Use the Invoke() API to run inference. After completion, parse the output tensors from the interpreter:
interpreter->Invoke();
For a comprehensive example, see the label_image example on the TensorFlow GitHub repository. For more information, see the LiteRT documentation.

Deploy with the Qualcomm IM SDK

The gst-ai-classification sample application uses the Qualcomm IM SDK plugins to run a LiteRT classification model on Qualcomm development kits with hardware acceleration. The pipeline receives a video stream from a camera, performs preprocessing, runs inference on the AI hardware, and displays the results:
LiteRT model pipeline using the Qualcomm IM SDK on Qualcomm Linux
The gst-ai-classification application:
  1. Opens the IMX577 camera at a specified resolution and frame rate (for example, 1080p at 30 fps).
  2. Preprocesses each camera frame — downscales to 224×224 and normalizes based on model requirements.
  3. Loads the LiteRT classification model and runs inference using the qtimltflite plugin.
  4. Extracts the label with the highest predicted probability from the output tensor.
  5. Overlays the inference result on the original camera frame and displays it on the connected monitor.

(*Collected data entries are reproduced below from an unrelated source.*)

theorem serveSector (b : Block) (i k : Nat) (h : AccKept a s) : AccKept a (serveSector b i s k) := by
  unfold Machine.serveSector
  split
  · exact .ite h (.ite (.accGood _ _ (h.accs _)) (h.accs _))
  · exact h

theorem serveBehind (c : Acc) (b : Block) (ks : List Nat) (h : AccKept a s) : AccKept a (serveBehind s c b ks) :=
  .foldl _ _ (fun _ _ h => .foldl _ _ (fun _ _ h => h.serveSector _ _ _) h) h

end AccKept

/-! ## The burst that goes to the devices (13 R324, R325) -/

/-- A write of whole words writes; a read, and a write of part of a word, read first. -/
def burst (s : State) (a : Acc) (k : Nat) : Out :=
  if isWrite a = true ∧ (a.sectors.any fun k => partialWord (accMask a k)) = false
  then .ddrWrite (dramAddr s a.pos k) (secWords (sectorOf a.data k)) (wordsOf (accMask a k))
  else .ddrRead (dramAddr s a.pos k)

/-- An access that yields its bank is counted. -/
theorem yieldBank_kept (s : State) (a : Acc) : AccKept s (yieldBank s a) :=
  .ite (.count (.accs _ (.refl s)) (by decide)) (.refl s)

theorem yieldBank_out (s : State) (a : Acc) : (yieldBank s a).out = s.out := (apply_ite State.out ..).trans (ite_self _)

theorem dramAddr_congr {s t : State} (h : t.cfg.regs = s.cfg.regs) (pos k : Nat) : dramAddr t pos k = dramAddr s pos k := by
  have hr (o : Nat) : reg t o = reg s o := congrArg (mget resetVal · o) h
  have hx : cspX16 t = cspX16 s := by simp only [cspX16, hr]
  have hn : cspRanks t = cspRanks s := by simp only [cspRanks, hr]
  have hw : logWays t = logWays s := by simp only [logWays, hr]
  simp only [dramAddr, hx, hn, hw]

/-- A picked access drives its next burst; what else it does is that the accesses behind it go on. -/
theorem issueAcc_drives {s : State} {a : Acc} {k : Nat} {l : List Nat} (h : a.left = k :: l) :
    ∃ y, AccKept s y ∧ y.out = s.out ∧ AccKept (emit y (burst s a k)) (issueAcc s a) := by
  have hy := yieldBank_kept s a
  have haddr := dramAddr_congr hy.regs a.pos k
  unfold issueAcc
  simp only [h]
  split
  · next hw =>
    have hb : burst s a k = .ddrWrite (dramAddr s a.pos k) (secWords (sectorOf a.data k)) (wordsOf (accMask a k)) :=
      if_pos (by simpa using hw)
    refine ⟨yieldBank s a, hy, yieldBank_out s a, ?_⟩
    rw [hb, ← haddr]
    exact .ite (.serveBehind _ _ _ (.accs _ (.refl _))) (.accs _ (.refl _))
  · next hw =>
    have hb : burst s a k = .ddrRead (dramAddr s a.pos k) := if_neg (by simpa using hw)
    have hy' : AccKept s (if isWrite a = true then count (yieldBank s a) cntRmw else yieldBank s a) := .ite (hy.count (by decide)) hy
    have ho : (if isWrite a = true then count (yieldBank s a) cntRmw else yieldBank s a).out = s.out := by
      split <;> exact yieldBank_out s a
    refine ⟨_, hy', ho, ?_⟩
    rw [hb, ← haddr]
    exact .accs _ (.refl _)

theorem issueAcc_kept (s : State) (a : Acc) : AccKept s (issueAcc s a) := by
  cases h : a.left with
  | nil =>
    have hi : issueAcc s a = yieldBank s a := by simp [issueAcc, h]
    rw [hi]
    exact yieldBank_kept s a
  | cons k l =>
    obtain ⟨y, hy, -, hi⟩ := issueAcc_drives (s := s) h
    exact (hy.emit _).trans hi

theorem issueAcc_out {s : State} {a : Acc} {k : Nat} {l : List Nat} (h : a.left = k :: l) :
    burst s a k :: s.out <:+ (issueAcc s a).out := by
  obtain ⟨y, -, ho, hi⟩ := issueAcc_drives (s := s) h
  rw [← ho]
  exact hi.out

theorem exec_cacheStoreAccess {s : State} {ready : List Nat} {a : Acc} {r : Round} (hs : s.up) (hr : s.csp.ready = true)
    (hp : pickAcc s ready = some (a, r)) :
    exec (.cacheStoreAccess ready) s = .next (settle (issueAcc { s with qtk := { s.qtk with csRound := r } } a)) := by
  have hon : isOn s = true := beq_iff_eq.2 hs.2
  refine (guarded_of_defined hs.1 fun s => when s (isOn s && s.csp.ready) fun s => accessRow s ready).trans (congrArg _ ?_)
  refine (if_pos (by rw [hon, hr]; rfl)).trans ?_
  simp only [accessRow, hp]

/-! ## Read data (10 R254, 11 R267) -/

/-- What every word read keeps, a read keeps. -/
theorem sectorsRead_induct {P : State → Prop}
    (hw : ∀ pos k (p : State × List (BitVec 64) × Bool) w, P p.1 → P (wordRead pos k p w).1)
    {s : State} (pos : Nat) (ks : List Nat) (ws : List (BitVec 64 × BitVec 8)) (h : P s) : P (sectorsRead s pos ks ws).1 := by
  have one {s : State} (k : Nat) (ws : List (BitVec 64 × BitVec 8)) (h : P s) : P (sectorRead s pos k ws).1 :=
    List.foldlRecOn (motive := fun p : State × List (BitVec 64) × Bool => P p.1) _ _ h fun p hp w _ => hw pos k p w hp
  induction ks generalizing s ws with
  | nil => exact h
  | cons k ks ih => exact ih _ (one k _ h)

theorem sectorsRead_kept (s : State) (pos : Nat) (ks : List Nat) (ws : List (BitVec 64 × BitVec 8)) :
    AccKept s (sectorsRead s pos ks ws).1 := sectorsRead_induct (fun pos k p w h => h.wordRead pos k p w) pos ks ws (.refl s)

theorem suspectEvent_bus (s : State) (pos w c : Nat) : (suspectEvent s pos w c).bus = s.bus := by
  unfold suspectEvent
  extract_lets e evicted e' noted
  have h1 : noted.bus = s.bus := by
    unfold noted
    split
    · rfl
    · unfold evicted
      split
      · rfl
      · split <;> rfl
  split
  · split
    · exact h1
    · exact h1
  · exact h1

theorem wordRead_bus (pos k : Nat) (p : State × List (BitVec 64) × Bool) (w : Nat × (BitVec 64 × BitVec 8)) :
    (wordRead pos k p w).1.bus = p.1.bus := by
  unfold wordRead
  split
  · rfl
  · simp [suspectEvent_bus]
  · simp [suspectEvent_bus]

/-- Words read answer nobody. -/
theorem sectorsRead_bus (s : State) (pos : Nat) (ks : List Nat) (ws : List (BitVec 64 × BitVec 8)) :
    (sectorsRead s pos ks ws).1.bus = s.bus :=
  sectorsRead_induct (P := fun x => x.bus = s.bus) (fun pos k p w h => (wordRead_bus pos k p w).trans h) pos ks ws rfl

/-- The state in which the words of a read have been read, and it waits no more. -/
def wordsIn (s : State) (a : Acc) (ws : List (BitVec 64 × BitVec 8)) : State := removeAcc (sectorsRead s a.pos (todo a) ws).1 a.id

section
variable {s : State} {a : Acc} {ws : List (BitVec 64 × BitVec 8)}

theorem accData_good (hr : isWrite a = false) (hb : (sectorsRead s a.pos (todo a) ws).2.2 = []) : accData s a ws =
    accGood (wordsIn s a ws) a (overBlock (sectorsRead s a.pos (todo a) ws).2.1 a.data a.mask) := by
  simp [accData, wordsIn, hr, hb]

theorem accData_bad (hr : isWrite a = false) (hb : (sectorsRead s a.pos (todo a) ws).2.2 ≠ []) : accData s a ws =
    accBad (wordsIn s a ws) a (sectorsRead s a.pos (todo a) ws).2.2 := by
  simp [accData, wordsIn, hr, hb]

theorem wordsIn_kept (s : State) (a : Acc) (ws : List (BitVec 64 × BitVec 8)) : AccKept s (wordsIn s a ws) :=
  (sectorsRead_kept ..).accs _

theorem wordsIn_bus (s : State) (a : Acc) (ws : List (BitVec 64 × BitVec 8)) : (wordsIn s a ws).bus = s.bus := sectorsRead_bus ..

end

theorem exec_cacheStoreReadDone {s : State} {a : Acc} {ws : List (BitVec 64 × BitVec 8)} (hs : s.up)
    (ha : s.csp.accs.find? (fun x => x.id == a.id && x.issued) = some a) (hl : ws.length = 8 * (todo a).length) :
    exec (.cacheStoreReadDone a.id ws) s = .next (settle (accData s a ws)) := by
  have hon : isOn s = true := beq_iff_eq.2 hs.2
  refine (guarded_of_defined hs.1 fun s => when s (isOn s) fun s => readDoneRow s a.id ws).trans (congrArg _ ?_)
  refine (if_pos hon).trans ?_
  simp only [readDoneRow, ha, hl, if_true]

/-! ### The answer of a hit -/

/-- The response to request `id`, as `respond` queues it. -/
def answerTo (q : Req) (id : Nat) (rsp : Rsp) (b : List Beat64) (cb : Option Nat) : Resp :=
  { who := q.who, tag := q.tag, rsp := rsp, beats := b, untagged := false, retry := false, counted := q.counted, req := some id, cb := cb,
    par := b.map beatPar, kept := false }

theorem respond_resps {s : State} {id : Nat} {q : Req} (rsp : Rsp) (b : List Beat64) (cb : Option Nat) (hq : getReq s id = some q)
    (hr : responded s q = false) (hw : q.who < 12) (hs : silenced s q.who = false) :
    (respond s id rsp b cb).bus.resps = s.bus.resps ++ [answerTo q id rsp b cb] := by
  simp only [respond, hq, hr, hs, if_neg hw.ne, Bool.false_eq_true, if_false]
  rfl

/-- The data of a hit for its requester: the sector read, the requester's own queued bytes over it (04 R93). -/
def hitData (q : Req) (b : Block) : Sector := overSector (sectorOf b (secOf q.pool)) q.fwdData q.fwdMask

section
variable {s : State} {a : Acc} {i : Nat} {q : Req} (hk : a.kind = .hit i) (hq : getReq s i = some q)
include hk hq

theorem accGood_hit (b : Block) : accGood s a b =
    respond (updReq s i fun r => { r with phase := .done, result := hitData q b, fail := 0 }) i .ok (dataBeats q (hitData q b))
      (some (reqCb q)) := by
  simp only [accGood, hk, hq]
  rfl

theorem accGood_resps (b : Block) (hr : responded s q = false) (hw : q.who < 12) (hs : silenced s q.who = false) :
    (accGood s a b).bus.resps = s.bus.resps ++ [answerTo q i .ok (dataBeats q (hitData q b)) (some (reqCb q))] := by
  have hq' := getReq_updReq s i (fun r => { r with phase := .done, result := hitData q b, fail := 0 }) fun _ => rfl
  rw [hq] at hq'
  rw [accGood_hit hk hq]
  exact (respond_resps .ok _ _ hq' hr hw hs).trans rfl

end

theorem not_write_of_hit {a : Acc} {i : Nat} (h : a.kind = .hit i) : isWrite a = false := by simp [isWrite, h]

theorem AccKept.silenced {s x : State} (h : AccKept s x) (hb : x.bus = s.bus) : Machine.silenced x = Machine.silenced s :=
  silenced_congr (congrArg Bus.rsns hb) fun p => congrArg (mget resetVal · (rAgpCfg p)) h.regs

/-- A hit whose words are all good is answered with its data. -/
theorem accData_answers {s : State} {a : Acc} {i : Nat} {q : Req} {ws : List (BitVec 64 × BitVec 8)} (hk : a.kind = .hit i)
    (hq : getReq s i = some q) (hr : responded s q = false) (hw : q.who < 12) (hs : silenced s q.who = false)
    (hb : (sectorsRead s a.pos (todo a) ws).2.2 = []) :
    let b := overBlock (sectorsRead s a.pos (todo a) ws).2.1 a.data a.mask
    (accData s a ws).bus.resps = s.bus.resps ++ [answerTo q i .ok (dataBeats q (hitData q b)) (some (reqCb q))] := by
  have hbus := wordsIn_bus s a ws
  have hq' : getReq (wordsIn s a ws) i = some q := by rw [getReq, hbus]; exact hq
  have hr' : responded (wordsIn s a ws) q = false := by rw [responded, hbus]; exact hr
  rw [accData_good (not_write_of_hit hk) hb, accGood_resps hk hq' _ hr' hw (by rw [(wordsIn_kept s a ws).silenced hbus, hs]), hbus]

/-! ### Recovery from an uncorrectable word (11 R267) -/

/-- A recovery is counted, clearings are queued, and what the access served looks for its data elsewhere. -/
theorem accBad_eq (s : State) (a : Acc) (bad : List Nat) : ∃ b w, accBad s a bad =
    { queueClear (count s cntCsRec) a.pos bad with bus := b, wrb := w } := by
  unfold accBad
  dsimp only
  split <;> exact ⟨_, _, rfl⟩

/-- Each bad sector has its clearing queued. -/
theorem mem_queueClear (s : State) (pos : Nat) {ks : List Nat} {k : Nat} (h : k ∈ ks) :
    (pos, k) ∈ (queueClear s pos ks).cch.secClr := by
  by_cases hc : (pos, k) ∈ s.cch.secClr
  · exact List.mem_append_left _ hc
  · refine List.mem_append_right _ (List.mem_map_of_mem (List.mem_filter.2 ⟨h, ?_⟩))
    simpa using hc

theorem accBad_recovers (s : State) (a : Acc) (bad : List Nat) : live (accBad s a bad) cntCsRec = live s cntCsRec + 1 ∧
    (∀ k ∈ bad, (a.pos, k) ∈ (accBad s a bad).cch.secClr) ∧ (accBad s a bad).csp = s.csp ∧
    (accBad s a bad).cfg.regs = s.cfg.regs ∧ (accBad s a bad).vlt = s.vlt := by
  obtain ⟨b, w, h⟩ := accBad_eq s a bad
  rw [h]
  exact ⟨live_count_self .., fun k hk => mem_queueClear _ _ hk, rfl, rfl, rfl⟩

theorem not_mem_removeAcc {s : State} {id : Nat} {b : Acc} (h : b ∈ (removeAcc s id).csp.accs) : b.id ≠ id := by
  simpa using (List.mem_filter.1 h).2

/-- Settles O27: the order of the pick by `pickAcc_takes`, the burst by `issueAcc_out`, the answer of a hit by `accData_answers` and the
recovery by `accBad_recovers`; what all of them keep is `AccKept`. -/
theorem cacheStoreAccesses : Obligations.CacheStoreAccesses := by
  refine ⟨fun s ready a r hs hr hp => ⟨pickAcc_takes hp, _, exec_cacheStoreAccess hs hr hp, ?_⟩,
    fun s a i q ws hs ha hl hk hq hresp hw hsil hb => ⟨_, exec_cacheStoreReadDone hs ha hl, ?_⟩,
    fun s a ws hs ha hl hread hb => ⟨_, exec_cacheStoreReadDone hs ha hl, ?_⟩⟩
  · have hx := settle_extends (issueAcc { s with qtk := { s.qtk with csRound := r } } a)
    obtain ⟨hround, hregs, hvlt, -, -⟩ := (issueAcc_kept { s with qtk := { s.qtk with csRound := r } } a).ext hx
    exact ⟨hx, hround, hregs, hvlt,
      fun k l hleft => (issueAcc_out (s := { s with qtk := { s.qtk with csRound := r } }) hleft).trans hx.out⟩
  · have hx := settle_extends (accData s a ws)
    have hkept : AccKept s (accData s a ws) := by
      rw [accData_good (not_write_of_hit hk) hb]
      exact (wordsIn_kept s a ws).accGood _ _
    obtain ⟨-, hregs, hvlt, hrecs, -⟩ := hkept.ext hx
    exact ⟨hx, accData_answers hk hq hresp hw hsil hb, hrecs, hregs, hvlt⟩
  · have hx := settle_extends (accData s a ws)
    have hwords := wordsIn_kept s a ws
    obtain ⟨hrec, hclr, hcsp, hregs, hvlt⟩ := accBad_recovers (wordsIn s a ws) a (sectorsRead s a.pos (todo a) ws).2.2
    rw [← accData_bad hread hb] at hrec hclr hcsp hregs hvlt
    refine ⟨hx, ?_, hclr, fun b hmem => ?_, (hx.cfg Cfg.regs).trans (hregs.trans hwords.regs), hx.vlt.trans (hvlt.trans hwords.vlt)⟩
    · rw [hx.counts _ (by decide), hrec, hwords.recs]
    · rw [hcsp] at hmem
      exact not_mem_removeAcc hmem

Download the model and label files

  1. Go to Qualcomm AI Hub and download the Inception-v3 quantized model.
  2. Download the label file:
    curl -L -O https://raw.githubusercontent.com/qualcomm/sample-apps-for-qualcomm-linux/refs/heads/main/artifacts/json_labels/classification.json
    
  3. On the target device, create the required directories:
    ssh root@<IP_ADDRESS_OF_TARGET_DEVICE>
    
    mkdir -p /etc/models /etc/labels /etc/media
    
    exit
    
  4. Copy the model and label files to the device:
    scp classification.json root@<IP_ADDRESS_OF_TARGET_DEVICE>:/etc/labels
    
    scp inception_v3-inception-v3-w8a8.tflite root@<IP_ADDRESS_OF_TARGET_DEVICE>:/etc/models
    

Run the sample application

  1. Sign in to the target device using SSH:
    ssh root@<IP_ADDRESS_OF_TARGET_DEVICE>
    
  2. Edit the /etc/configs/config_classification.json configuration file:
    {
      "file-path": "/etc/media/video.mp4",
      "ml-framework": "tflite",
      "model": "/etc/models/inception_v3-inception-v3-w8a8.tflite",
      "labels": "/etc/labels/classification.json",
      "threshold": 40,
      "runtime": "dsp",
      "output-type": "waylandsink"
    }
    
  3. Copy a video file to /etc/media/video.mp4 on the device.
  4. Run the classification sample application:
    gst-ai-classification --config-file=/etc/configs/config_classification.json
    
    To stop the application, press Ctrl+C.
When running, the application displays the video stream on the connected monitor with inference results overlaid on each frame.